For the listing that follows, give again exactly the lines from the one with "s.dma with chans" to the one with "let s := s.setFld (R.DMACH_STAT_STATE n) st", including both.
[Start of section]
-- ==== Sys2Proof/Machine/Dma.lean ====
section
/-! DEFINITION. The egress DMA (spec/11 R318 to R338, R345, R346, R348): channels, program fetch, MOVE and its bursts, LOOP,
errors and resets. WAIT and SIGNAL, which reach the register fabric, stand in `Sys2Proof.Machine.Signal`. -/

namespace Sys2Proof.Machine

def dmachPg (n : Nat) : Page := ⟨.dmach, n⟩
def pciePg : Page := pg .pcie
def mxPg : Page := pg .mx

/-! ### Channels and their states (R328) -/

def csIdle : Nat := 0
def csRunning : Nat := 1
def csWaiting : Nat := 2
def csStopping : Nat := 3
def csStopped : Nat := 4
def csDone : Nat := 5
def csError : Nat := 6

def State.dmaCh (s : State) (n : Nat) : DmaCh := s.dma.chans.get {} n
def State.setDmaCh (s : State) (n : Nat) (c : DmaCh) : State :=
  { s with dma := { s.dma with chans := s.dma.chans.put {} n c } }

/-- The state of a channel, and the maps of the DMA page that show it. -/
def State.setDmaState (s : State) (n st : Nat) : State :=
  let s := s.setFld (R.DMACH_STAT_STATE n) st
  let s := s.setFld R.DMA_RUN_MAP (putBit (s.fld R.DMA_RUN_MAP) n (decide (st = 1 ∨ st = 2 ∨ st = 3)))
  s.setFld R.DMA_ERR_MAP (putBit (s.fld R.DMA_ERR_MAP) n (decide (st = 6)))

/-- Bytes that granted bursts of a channel hold in the data buffer. -/
def DmaCh.held (c : DmaCh) : Nat := match c.move with | some m => (m.reads.map (·.len)).sum + m.funnel.length | none => 0
def State.bufBytes (s : State) : Nat := ((List.range 32).map (fun n => (s.dmaCh n).held)).sum

/-- DMA.BUF_USED as the granted bursts stand. -/
def State.showBuf (s : State) : State := s.setFld R.DMA_BUF_USED_KIB (ceilDiv s.bufBytes 1024)

/-- DMACH.CRC as the covered bytes stand (R332). -/
def State.showCrc (s : State) (n : Nat) : State :=
  let c := s.dmaCh n
  s.setFld (R.DMACH_CRC n) (if c.covered then (c.crc ^^^ 0xFFFFFFFF#32).toNat else 0)

/-- LOOP and LOOP_CNT as the active loops stand, level 0 the outermost. An endless loop keeps what its LOOP_CNT shows. -/
def State.showLoops (s : State) (n : Nat) : State :=
  let ls := (s.dmaCh n).loops.reverse
  let s := s.setFld (R.DMACH_LOOP_DEPTH n) ls.length
  (List.range 4).foldl (fun s k => match ls[k]? with
    | none => s.setFld (R.DMACH_LOOP_CNT n k) 0
    | some (_, _, none) => s
    | some (_, _, some left) => s.setFld (R.DMACH_LOOP_CNT n k) left) s

/-! ### Requests at the target ports of the matrix (R345, R347) -/

/-- A request granted at target t and answered. Targets 0 to 7 are MC0 to MC7, 8 REG, 9 PCIE_OUT, 10 FLASH, 11 ESRAM. -/
def State.mxCount (s : State) (t : Nat) : State := (s.addFld (R.MX_REQ t) 1).addFld (R.MX_RSP t) 1

/-- A request granted at target t that awaits its response, and the response of one. -/
def State.mxOpen (s : State) (t : Nat) : State := (s.addFld (R.MX_REQ t) 1).addFld (R.MX_OUT t) 1
def State.mxClose (s : State) (t : Nat) : State := (s.addFld (R.MX_RSP t) 1).subFld (R.MX_OUT t) 1

/-- An access of a master to memory: DESIGN CHOICE: one request at each controller that it reaches. -/
def State.mxMem (s : State) (m : Master) (addr len : Nat) : State :=
  (((wordSpan addr len).filterMap (fun x => s.mcOf m x.1)).eraseDups).foldl (fun s k => s.mxCount k) s

/-! ### The program SRAM (R348), the event SRAM and PCIE_OUT (R336, R352, R363) -/

/-- A byte of a table window whose words stand in `State.tables`, at a BAR0 offset. -/
def State.tabByte (s : State) (o : Nat) : Byte := BitVec.ofNat 8 (s.tab (o / 4 * 4) / 2 ^ (8 * (o % 4)))

/-- Bytes of the program SRAM at 0x0140_0000 or of the event SRAM at 0x0180_0000, and whether each carries poison. -/
def State.sramRead (s : State) (base o n : Nat) : List Byte × List Bool :=
  ((List.range n).map (fun i => s.tabByte (base + o + i)),
   (List.range n).map (fun i => decide ((base + o + i) / 4 * 4 ∈ s.tabPoison)))

/-- One word of the program SRAM written in the bytes a mask names: a poisoned byte marks it, a whole clean write clears
the mark. -/
def State.psramWord (s : State) (w v be : Nat) (bad : Bool) : State :=
  let o := 0x1400000 + 4 * w
  let s := s.setTab o (mergeBytes (s.tab o) v be)
  if bad then { s with tabPoison := o :: s.tabPoison.filter (· != o) }
  else if be = 15 then { s with tabPoison := s.tabPoison.filter (· != o) } else s

/-- Bytes written to the program SRAM, with the poison of each. -/
def State.psramWrite (s : State) (o : Nat) (bs : List Byte) (marks : List Bool) : State :=
  if bs.isEmpty then s
  else (List.range ((o + bs.length - 1) / 4 - o / 4 + 1)).foldl (fun s k =>
    let w := o / 4 + k
    let at_ (i : Nat) : Option Nat := if o ≤ 4 * w + i ∧ 4 * w + i < o + bs.length then some (4 * w + i - o) else none
    let v := (List.range 4).foldl (fun a i => match at_ i with
      | some j => a + 2 ^ (8 * i) * (bs.getD j 0).toNat | none => a) 0
    let be := (List.range 4).foldl (fun a i => if (at_ i).isSome then a + 2 ^ i else a) 0
    let bad := (List.range 4).any (fun i => match at_ i with | some j => marks.getD j false | none => false)
    s.psramWord w v be bad) s

/-- PCIE_OUT refuses a HOST request while Bus Master Enable is 0 (R336). -/
def State.bmeDrop (s : State) : State :=
  ((s.addFld R.PCIE_BME_DROP 1).setFld R.PCIE_EVT_BME_DROP 1).error pciePg 0x12 0 0 none

/-- Four free values: the header of a TLP, which the spec does not give. -/
def State.freeHdr (s : State) : List Nat × State :=
  ((List.range 4).map (fun i => Config.freeNat (s.freeCtr + i) % m32), { s with freeCtr := s.freeCtr + 4 })

/-- An error reported through AER (R350, R363) by its bit of the uncorrectable error status: as advisory non-fatal where it is
so and its severity is not fatal. Its header is logged where it is the first that stands, and a message leaves where nothing
masks it. PRESUMED: the registers and the rules are those of the PCI Express Base Specification. -/
def State.aer (s : State) (n : Nat) (advisory : Bool) : State :=
  let c := s.pcie
  let fatal := c.aerUncSev.testBit n
  let adv := advisory && !fatal
  let masked := c.aerUncMask.testBit n || (adv && c.aerCorMask.testBit 13)
  let sev := if fatal then 2 else if adv then 0 else 1
  let (h, s) := if c.aerUnc = 0 ∧ masked = false then s.freeHdr else (c.aerHdr, s)
  let s := { s with pcie := { c with
    aerUnc := putBit c.aerUnc n true
    aerCor := if adv then putBit c.aerCor 13 true else c.aerCor
    errSeen := putBit c.errSeen (if fatal then 2 else if adv then 0 else 1) true
    aerHdr := h } }
  if masked || !c.up || !c.errEn.testBit sev then s else s.emit (.errMsg sev)

/-- A TLP with EP set is received (R363): it is reported as an advisory non-fatal error. -/
def State.epReceived (s : State) : State :=
  ((((s.addFld R.PCIE_EP_RX 1).setFld R.PCIE_EVT_EP_RX 1).error pciePg 0x10 0 0 none).raise pciePg 2).aer 12 true

/-- The data of a HOST write as TLPs of at most Max Payload Size (R350), each with EP where it carries poison (R333). -/
def hostTlps (mps addr : Nat) (ro : Bool) : Nat → List Byte → List Bool → State → State
  | 0, _, _, s => s
  | fuel + 1, bs, marks, s =>
    if bs.isEmpty then s
    else
      let ep := (marks.take mps).any id
      let s := s.emit (.hostWrite addr ep ro (bs.take mps))
      hostTlps mps (addr + mps) ro fuel (bs.drop mps) (marks.drop mps) (if ep then s.addFld R.PCIE_EP_TX 1 else s)

/-- A write to HOST: none, or the cause of its error response (1 error response, 3 dropped by PCIE_OUT). -/
def State.hostOut (s : State) (addr : Nat) (ro : Bool) (bs : List Byte) (marks : List Bool) : Option Nat × State :=
  let s := s.mxCount 9
  if !s.pcie.bme then (some 3, s.bmeDrop)
  else if !s.pcie.up then (some 1, s)
  else (none, hostTlps (max 1 s.pcie.maxPayload) addr ro bs.length bs marks s)

/-- HOST reads of a range in dwords, cut at 4 KiB and at the maximum read request size (R330). -/
def hostReads (n mrrs : Nat) : Nat → Nat → Nat → State → State
  | 0, _, _, s => s
  | fuel + 1, addr, len, s =>
    if len = 0 then s
    else
      let k := min len (min mrrs (4096 - addr % 4096))
      hostReads n mrrs fuel (addr + k) (len - k) ((s.mxCount 9).emit (.hostRead n addr k))

/-- A HOST read issued by a channel for the bytes at an address; true where PCIE_OUT refuses it. -/
def State.hostIn (s : State) (n addr len : Nat) : Bool × State :=
  if !s.pcie.bme then (true, (s.mxCount 9).bmeDrop)
  else if !s.pcie.up then (true, s.mxCount 9)
  else
    let lo := addr / 4 * 4
    let l := (addr + len + 3) / 4 * 4 - lo
    (false, hostReads n (max 4 s.pcie.maxRead) l lo l s)

/-- What a completion of a HOST read is besides its data: one with EP set is counted (R363), one that does not come in time
too (R350). -/
def State.cplSeen (s : State) (c : Cpl) : State :=
  match c with
  | .good | .failed => s
  | .poisoned => s.epReceived
  | .timedOut =>
    let s := ((s.addFld R.PCIE_CPL_TIMEOUT 1).setFld R.PCIE_EVT_CPL_TIMEOUT 1).error pciePg 0x11 0 0 none
    (s.raise pciePg 3).aer 14 false

/-! ### The reads and writes of a MOVE (R330) -/

/-- The bytes of the next write of a stretch of the destination: head, body or tail (R330). -/
def cutLen (space addr len : Nat) : Nat :=
  let big := if space = 1 then 512 else 4096
  if addr % 64 ≠ 0 then min len (64 - addr % 64) else if len < 64 then len else min (len / 64 * 64) (big - addr % big)

/-- The writes of one stretch of the destination (R330). -/
def cutWrites (space : Nat) : Nat → Nat → Nat → Nat → List Burst
  | 0, _, _, _ => []
  | fuel + 1, off, addr, len =>
    if len = 0 then []
    else
      let k := cutLen space addr len
      ⟨off, k, space, addr, false⟩ :: cutWrites space fuel (off + k) (addr + k) (len - k)

/-- The writes of every stretch, in ascending order. -/
def cutSegs : Nat → List (Nat × Nat × Nat) → List Burst
  | _, [] => []
  | off, (sp, a, l) :: t => cutWrites sp l off a l ++ cutSegs (off + l) t

/-- The bytes of the next read of a stretch of the source (R330): within 4 KiB, and of HOST within the maximum read request. -/
def readLen (mrrs space addr len : Nat) : Nat :=
  min len (if space = 1 then min (addr / 4 * 4 + mrrs - addr) (4096 - addr % 4096) else 4096 - addr % 4096)

/-- The reads of one stretch of the source, and those of every stretch, in ascending order (R330). -/
def cutReads (mrrs space : Nat) : Nat → Nat → Nat → Nat → List Burst
  | 0, _, _, _ => []
  | fuel + 1, off, addr, len =>
    if len = 0 then []
    else
      let k := readLen mrrs space addr len
      ⟨off, k, space, addr, false⟩ :: cutReads mrrs space fuel (off + k) (addr + k) (len - k)
def cutSource (mrrs : Nat) : Nat → List (Nat × Nat × Nat) → List Burst
  | _, [] => []
  | off, (sp, a, l) :: t => cutReads mrrs sp l off a l ++ cutSource mrrs (off + l) t

/-- The stretch at a byte of a list of stretches, from that byte on. -/
def segAt : List (Nat × Nat × Nat) → Nat → Option (Nat × Nat × Nat)
  | [], _ => none
  | (sp, a, l) :: t, off => if off < l then some (sp, a + off, l - off) else segAt t (off - l)

/-- The part of a list of stretches from a byte on. -/
def srcSlice : List (Nat × Nat × Nat) → Nat → Nat → List (Nat × Nat × Nat)
  | [], _, _ => []
  | (sp, a, l) :: t, off, n =>
    if n = 0 then []
    else if l ≤ off then srcSlice t (off - l) n
    else (sp, a + off, min n (l - off)) :: srcSlice t 0 (n - min n (l - off))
[End of section]
=== FINISHED TASK ===
  { s with dma := { s.dma with chans := s.dma.chans.put {} n c } }

/-- The state of a channel, and the maps of the DMA page that show it. -/
def State.setDmaState (s : State) (n st : Nat) : State :=
  let s := s.setFld (R.DMACH_STAT_STATE n) st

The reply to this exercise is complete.